Baseline HIV resistance genotype and virtual phenotype were used to guide therapy, assure the absence of abacavir resistance and predict treatment response to abacavir. A total of 180 patients were enrolled and had the following baseline data: a mean age of 40 years, 85 percent were male, 55 percent were Caucasian and 28 percent were African-American; the mean viral load was 4.3 log10/ml and the mean CD4+ count was 315/mm3.
Of the 180 patients, 145 completed 16 weeks of treatment. The baseline genotype revealed that 44 percent of patients had evidence of 3TC resistance and between 20-30 percent of patients had evidence of AZT or thymidine analogue mutations (TAMs). TAMs have historically been reported to cause AZT resistance.
There are a total of six such TAM mutations and the more mutations present, the higher the level of AZT resistance. We now know that these mutations also cause d4T resistance, and can impact the activity of abacavir and tenofovir (see below). In an intent-to-treat (ITT) analysis (this means using all patients enrolled in the study, whether they completed the study or not, in the final data analysis; this is thought to be a more rigorous way to analyze data than just using the data from patients who complete a study), it was found that patients were more likely to respond (a viral load of less than 400/ml) to the abacavir-containing regimen if they had no TAMs. Even if they had up to three TAMs, they still responded with at least a one log/ml (ten-fold) decline in viral load. At least four TAMs at baseline were necessary in order to see a lack of response to abacavir. This was also correlated with the virtual phenotype, in which more than three mutations were required to see a three- to four-fold decrease in susceptibility to abacavir. Additional predictors of response to abacavir in this study were: being of younger age, being male, having a higher CD4+ count and a fewer number of TAMs. It was unclear why being female would account for poorer responses to abacavir.
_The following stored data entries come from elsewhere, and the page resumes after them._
-- ==== Sys2Proof/Laws/State.lean ====
section
/-! SUPPORT. One lemma for each field and each update of the state: what the update leaves in the field. All are true by
unfolding, so that no later proof unfolds a record update. -/

namespace Sys2Proof.Machine


/-! ### State.setLink -/

@[simp] theorem State.setLink_quayTime (s : State) (l : Link) (v : CraneLink) :
    (s.setLink l v).quayTime = s.quayTime := rfl
@[simp] theorem State.setLink_lineTime (s : State) (l : Link) (v : CraneLink) :
    (s.setLink l v).lineTime = s.lineTime := rfl
@[simp] theorem State.setLink_identity (s : State) (l : Link) (v : CraneLink) :
    (s.setLink l v).identity = s.identity := rfl
@[simp] theorem State.setLink_settings (s : State) (l : Link) (v : CraneLink) :
    (s.setLink l v).settings = s.settings := rfl
@[simp] theorem State.setLink_classifier (s : State) (l : Link) (v : CraneLink) :
    (s.setLink l v).classifier = s.classifier := rfl
@[simp] theorem State.setLink_store (s : State) (l : Link) (v : CraneLink) : (s.setLink l v).store = s.store := rfl
@[simp] theorem State.setLink_paths (s : State) (l : Link) (v : CraneLink) : (s.setLink l v).paths = s.paths := rfl
@[simp] theorem State.setLink_coverage (s : State) (l : Link) (v : CraneLink) :
    (s.setLink l v).coverage = s.coverage := rfl
@[simp] theorem State.setLink_registry (s : State) (l : Link) (v : CraneLink) :
    (s.setLink l v).registry = s.registry := rfl
@[simp] theorem State.setLink_summary (s : State) (l : Link) (v : CraneLink) :
    (s.setLink l v).summary = s.summary := rfl
@[simp] theorem State.setLink_notices (s : State) (l : Link) (v : CraneLink) :
    (s.setLink l v).notices = s.notices := rfl
@[simp] theorem State.setLink_capture (s : State) (l : Link) (v : CraneLink) :
    (s.setLink l v).capture = s.capture := rfl
@[simp] theorem State.setLink_endpoint (s : State) (l : Link) (v : CraneLink) :
    (s.setLink l v).endpoint = s.endpoint := rfl
@[simp] theorem State.setLink_pending (s : State) (l : Link) (v : CraneLink) :
    (s.setLink l v).pending = s.pending := rfl
@[simp] theorem State.setLink_links (s : State) (l : Link) (v : CraneLink) :
    (s.setLink l v).links = s.links.set l.val v := rfl

/-! ### State.setBearer -/

@[simp] theorem State.setBearer_quayTime (s : State) (i : Nat) (d : Descriptor) :
    (s.setBearer i d).quayTime = s.quayTime := rfl
@[simp] theorem State.setBearer_lineTime (s : State) (i : Nat) (d : Descriptor) :
    (s.setBearer i d).lineTime = s.lineTime := rfl
@[simp] theorem State.setBearer_identity (s : State) (i : Nat) (d : Descriptor) :
    (s.setBearer i d).identity = s.identity := rfl
@[simp] theorem State.setBearer_settings (s : State) (i : Nat) (d : Descriptor) :
    (s.setBearer i d).settings = s.settings := rfl
@[simp] theorem State.setBearer_store (s : State) (i : Nat) (d : Descriptor) : (s.setBearer i d).store = s.store := rfl
@[simp] theorem State.setBearer_links (s : State) (i : Nat) (d : Descriptor) : (s.setBearer i d).links = s.links := rfl
@[simp] theorem State.setBearer_paths (s : State) (i : Nat) (d : Descriptor) : (s.setBearer i d).paths = s.paths := rfl
@[simp] theorem State.setBearer_coverage (s : State) (i : Nat) (d : Descriptor) :
    (s.setBearer i d).coverage = s.coverage := rfl
@[simp] theorem State.setBearer_registry (s : State) (i : Nat) (d : Descriptor) :
    (s.setBearer i d).registry = s.registry := rfl
@[simp] theorem State.setBearer_summary (s : State) (i : Nat) (d : Descriptor) :
    (s.setBearer i d).summary = s.summary := rfl
@[simp] theorem State.setBearer_notices (s : State) (i : Nat) (d : Descriptor) :
    (s.setBearer i d).notices = s.notices := rfl
@[simp] theorem State.setBearer_capture (s : State) (i : Nat) (d : Descriptor) :
    (s.setBearer i d).capture = s.capture := rfl
@[simp] theorem State.setBearer_endpoint (s : State) (i : Nat) (d : Descriptor) :
    (s.setBearer i d).endpoint = s.endpoint := rfl
@[simp] theorem State.setBearer_pending (s : State) (i : Nat) (d : Descriptor) :
    (s.setBearer i d).pending = s.pending := rfl
@[simp] theorem State.setBearer_classifier (s : State) (i : Nat) (d : Descriptor) :
    (s.setBearer i d).classifier = { s.classifier with bearers := s.classifier.bearers.set i d } := rfl

/-! ### State.setArrivals -/

@[simp] theorem State.setArrivals_quayTime (s : State) (p : Port) (c : ArrivalCounts) :
    (s.setArrivals p c).quayTime = s.quayTime := rfl
@[simp] theorem State.setArrivals_lineTime (s : State) (p : Port) (c : ArrivalCounts) :
    (s.setArrivals p c).lineTime = s.lineTime := rfl
@[simp] theorem State.setArrivals_identity (s : State) (p : Port) (c : ArrivalCounts) :
    (s.setArrivals p c).identity = s.identity := rfl
@[simp] theorem State.setArrivals_settings (s : State) (p : Port) (c : ArrivalCounts) :
    (s.setArrivals p c).settings = s.settings := rfl
@[simp] theorem State.setArrivals_store (s : State) (p : Port) (c : ArrivalCounts) :
    (s.setArrivals p c).store = s.store := rfl
@[simp] theorem State.setArrivals_links (s : State) (p : Port) (c : ArrivalCounts) :
    (s.setArrivals p c).links = s.links := rfl
@[simp] theorem State.setArrivals_paths (s : State) (p : Port) (c : ArrivalCounts) :
    (s.setArrivals p c).paths = s.paths := rfl
@[simp] theorem State.setArrivals_coverage (s : State) (p : Port) (c : ArrivalCounts) :
    (s.setArrivals p c).coverage = s.coverage := rfl
@[simp] theorem State.setArrivals_registry (s : State) (p : Port) (c : ArrivalCounts) :
    (s.setArrivals p c).registry = s.registry := rfl
@[simp] theorem State.setArrivals_summary (s : State) (p : Port) (c : ArrivalCounts) :
    (s.setArrivals p c).summary = s.summary := rfl
@[simp] theorem State.setArrivals_notices (s : State) (p : Port) (c : ArrivalCounts) :
    (s.setArrivals p c).notices = s.notices := rfl
@[simp] theorem State.setArrivals_capture (s : State) (p : Port) (c : ArrivalCounts) :
    (s.setArrivals p c).capture = s.capture := rfl
@[simp] theorem State.setArrivals_endpoint (s : State) (p : Port) (c : ArrivalCounts) :
    (s.setArrivals p c).endpoint = s.endpoint := rfl
@[simp] theorem State.setArrivals_pending (s : State) (p : Port) (c : ArrivalCounts) :
    (s.setArrivals p c).pending = s.pending := rfl
@[simp] theorem State.setArrivals_classifier (s : State) (p : Port) (c : ArrivalCounts) :
    (s.setArrivals p c).classifier = { s.classifier with counts := s.classifier.counts.set (portNumber p) c } := rfl

/-! ### State.setRecord -/

@[simp] theorem State.setRecord_quayTime (s : State) (i : Slot) (r : ReeferRecord) :
    (s.setRecord i r).quayTime = s.quayTime := rfl
@[simp] theorem State.setRecord_lineTime (s : State) (i : Slot) (r : ReeferRecord) :
    (s.setRecord i r).lineTime = s.lineTime := rfl
@[simp] theorem State.setRecord_identity (s : State) (i : Slot) (r : ReeferRecord) :
    (s.setRecord i r).identity = s.identity := rfl
@[simp] theorem State.setRecord_settings (s : State) (i : Slot) (r : ReeferRecord) :
    (s.setRecord i r).settings = s.settings := rfl
@[simp] theorem State.setRecord_classifier (s : State) (i : Slot) (r : ReeferRecord) :
    (s.setRecord i r).classifier = s.classifier := rfl
@[simp] theorem State.setRecord_store (s : State) (i : Slot) (r : ReeferRecord) :
    (s.setRecord i r).store = s.store := rfl
@[simp] theorem State.setRecord_links (s : State) (i : Slot) (r : ReeferRecord) :
    (s.setRecord i r).links = s.links := rfl
@[simp] theorem State.setRecord_paths (s : State) (i : Slot) (r : ReeferRecord) :
    (s.setRecord i r).paths = s.paths := rfl
@[simp] theorem State.setRecord_coverage (s : State) (i : Slot) (r : ReeferRecord) :
    (s.setRecord i r).coverage = s.coverage := rfl
@[simp] theorem State.setRecord_summary (s : State) (i : Slot) (r : ReeferRecord) :
    (s.setRecord i r).summary = s.summary := rfl
@[simp] theorem State.setRecord_notices (s : State) (i : Slot) (r : ReeferRecord) :
    (s.setRecord i r).notices = s.notices := rfl
@[simp] theorem State.setRecord_capture (s : State) (i : Slot) (r : ReeferRecord) :
    (s.setRecord i r).capture = s.capture := rfl
@[simp] theorem State.setRecord_endpoint (s : State) (i : Slot) (r : ReeferRecord) :
    (s.setRecord i r).endpoint = s.endpoint := rfl
@[simp] theorem State.setRecord_pending (s : State) (i : Slot) (r : ReeferRecord) :
    (s.setRecord i r).pending = s.pending := rfl
@[simp] theorem State.setRecord_registry (s : State) (i : Slot) (r : ReeferRecord) :
    (s.setRecord i r).registry =
      { s.registry with slots := s.registry.slots.set i.val { s.slot i with record := r } } := rfl

/-! ### State.withExecuting -/

@[simp] theorem State.withExecuting_quayTime (s : State) (e : Option Execution) :
    (s.withExecuting e).quayTime = s.quayTime := rfl
@[simp] theorem State.withExecuting_lineTime (s : State) (e : Option Execution) :
    (s.withExecuting e).lineTime = s.lineTime := rfl
@[simp] theorem State.withExecuting_identity (s : State) (e : Option Execution) :
    (s.withExecuting e).identity = s.identity := rfl
@[simp] theorem State.withExecuting_settings (s : State) (e : Option Execution) :
    (s.withExecuting e).settings = s.settings := rfl
@[simp] theorem State.withExecuting_classifier (s : State) (e : Option Execution) :
    (s.withExecuting e).classifier = s.classifier := rfl
@[simp] theorem State.withExecuting_store (s : State) (e : Option Execution) :
    (s.withExecuting e).store = s.store := rfl
@[simp] theorem State.withExecuting_links (s : State) (e : Option Execution) :
    (s.withExecuting e).links = s.links := rfl
@[simp] theorem State.withExecuting_paths (s : State) (e : Option Execution) :
    (s.withExecuting e).paths = s.paths := rfl
@[simp] theorem State.withExecuting_coverage (s : State) (e : Option Execution) :
    (s.withExecuting e).coverage = s.coverage := rfl
@[simp] theorem State.withExecuting_registry (s : State) (e : Option Execution) :
    (s.withExecuting e).registry = s.registry := rfl
@[simp] theorem State.withExecuting_summary (s : State) (e : Option Execution) :
    (s.withExecuting e).summary = s.summary := rfl
@[simp] theorem State.withExecuting_notices (s : State) (e : Option Execution) :
    (s.withExecuting e).notices = s.notices := rfl
@[simp] theorem State.withExecuting_capture (s : State) (e : Option Execution) :
    (s.withExecuting e).capture = s.capture := rfl
@[simp] theorem State.withExecuting_pending (s : State) (e : Option Execution) :
    (s.withExecuting e).pending = s.pending := rfl
@[simp] theorem State.withExecuting_endpoint (s : State) (e : Option Execution) :
    (s.withExecuting e).endpoint = { s.endpoint with executing := e } := rfl

/-! ### showAnswer -/

@[simp] theorem showAnswer_quayTime (a : Answer) (s : State) : (showAnswer a s).quayTime = s.quayTime := rfl
@[simp] theorem showAnswer_lineTime (a : Answer) (s : State) : (showAnswer a s).lineTime = s.lineTime := rfl
@[simp] theorem showAnswer_identity (a : Answer) (s : State) : (showAnswer a s).identity = s.identity := rfl
@[simp] theorem showAnswer_settings (a : Answer) (s : State) : (showAnswer a s).settings = s.settings := rfl
@[simp] theorem showAnswer_classifier (a : Answer) (s : State) : (showAnswer a s).classifier = s.classifier := rfl
@[simp] theorem showAnswer_store (a : Answer) (s : State) : (showAnswer a s).store = s.store := rfl
@[simp] theorem showAnswer_links (a : Answer) (s : State) : (showAnswer a s).links = s.links := rfl
@[simp] theorem showAnswer_paths (a : Answer) (s : State) : (showAnswer a s).paths = s.paths := rfl
@[simp] theorem showAnswer_coverage (a : Answer) (s : State) : (showAnswer a s).coverage = s.coverage := rfl
@[simp] theorem showAnswer_registry (a : Answer) (s : State) : (showAnswer a s).registry = s.registry := rfl
@[simp] theorem showAnswer_summary (a : Answer) (s : State) : (showAnswer a s).summary = s.summary := rfl
@[simp] theorem showAnswer_notices (a : Answer) (s : State) : (showAnswer a s).notices = s.notices := rfl
@[simp] theorem showAnswer_capture (a : Answer) (s : State) : (showAnswer a s).capture = s.capture := rfl
@[simp] theorem showAnswer_pending (a : Answer) (s : State) : (showAnswer a s).pending = s.pending := rfl
@[simp] theorem showAnswer_endpoint (a : Answer) (s : State) :
    (showAnswer a s).endpoint = { s.endpoint with answer := some a } := rfl

/-! ### FrameStore.setPort -/

@[simp] theorem FrameStore.setPort_queues (st : FrameStore) (p : Port) (v : PortState) :
    (st.setPort p v).queues = st.queues := rfl
@[simp] theorem FrameStore.setPort_free (st : FrameStore) (p : Port) (v : PortState) :
    (st.setPort p v).free = st.free := rfl
@[simp] theorem FrameStore.setPort_least (st : FrameStore) (p : Port) (v : PortState) :
    (st.setPort p v).least = st.least := rfl
@[simp] theorem FrameStore.setPort_noCell (st : FrameStore) (p : Port) (v : PortState) :
    (st.setPort p v).noCell = st.noCell := rfl

/-! ### FrameStore.setQueue -/

@[simp] theorem FrameStore.setQueue_ports (st : FrameStore) (p : Port) (c : Class) (q : Queue) :
    (st.setQueue p c q).ports = st.ports := rfl
@[simp] theorem FrameStore.setQueue_free (st : FrameStore) (p : Port) (c : Class) (q : Queue) :
    (st.setQueue p c q).free = st.free := rfl
@[simp] theorem FrameStore.setQueue_least (st : FrameStore) (p : Port) (c : Class) (q : Queue) :
    (st.setQueue p c q).least = st.least := rfl
@[simp] theorem FrameStore.setQueue_noCell (st : FrameStore) (p : Port) (c : Class) (q : Queue) :
    (st.setQueue p c q).noCell = st.noCell := rfl

/-! ### FrameStore.giveBack -/

@[simp] theorem FrameStore.giveBack_ports (st : FrameStore) (n : Nat) : (st.giveBack n).ports = st.ports := rfl
@[simp] theorem FrameStore.giveBack_queues (st : FrameStore) (n : Nat) : (st.giveBack n).queues = st.queues := rfl
@[simp] theorem FrameStore.giveBack_least (st : FrameStore) (n : Nat) : (st.giveBack n).least = st.least := rfl
@[simp] theorem FrameStore.giveBack_noCell (st : FrameStore) (n : Nat) : (st.giveBack n).noCell = st.noCell := rfl
@[simp] theorem FrameStore.giveBack_free (st : FrameStore) (n : Nat) : (st.giveBack n).free = st.free + n := rfl

/-! ### FrameStore.take -/

@[simp] theorem FrameStore.take_ports (st : FrameStore) (n : Nat) : (st.take n).ports = st.ports := rfl
@[simp] theorem FrameStore.take_queues (st : FrameStore) (n : Nat) : (st.take n).queues = st.queues := rfl
@[simp] theorem FrameStore.take_noCell (st : FrameStore) (n : Nat) : (st.take n).noCell = st.noCell := rfl
@[simp] theorem FrameStore.take_free (st : FrameStore) (n : Nat) : (st.take n).free = st.free - n := rfl
@[simp] theorem FrameStore.take_least (st : FrameStore) (n : Nat) :
    (st.take n).least = min st.least (st.free - n) := rfl

end Sys2Proof.Machine
end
This study highlights a few important points. First it confirms previous data that demonstrated patients would respond to abacavir, despite the presence of important TAM mutations. A certain number and specific type of mutation set are required to inactivate abacavir. Thus, practitioners need to know what the particular pattern of mutations seen on a genotype report mean in order to accurately determine or predict whether abacavir will or will not have activity in a patient's next regimen. In addition, these results add to emerging data, which are helping to define what the increase in drug concentration needs to be (FC, fold-change) in order for a phenotype or virtual phenotype resistance assay to call a virus resistant to a drug. In this study and in others, a three- to four-fold increase in abacavir concentration is required to inhibit an abacavir-resistant virus compared to a virus with no mutations. This information helps practitioners better interpret phenotype resistance results.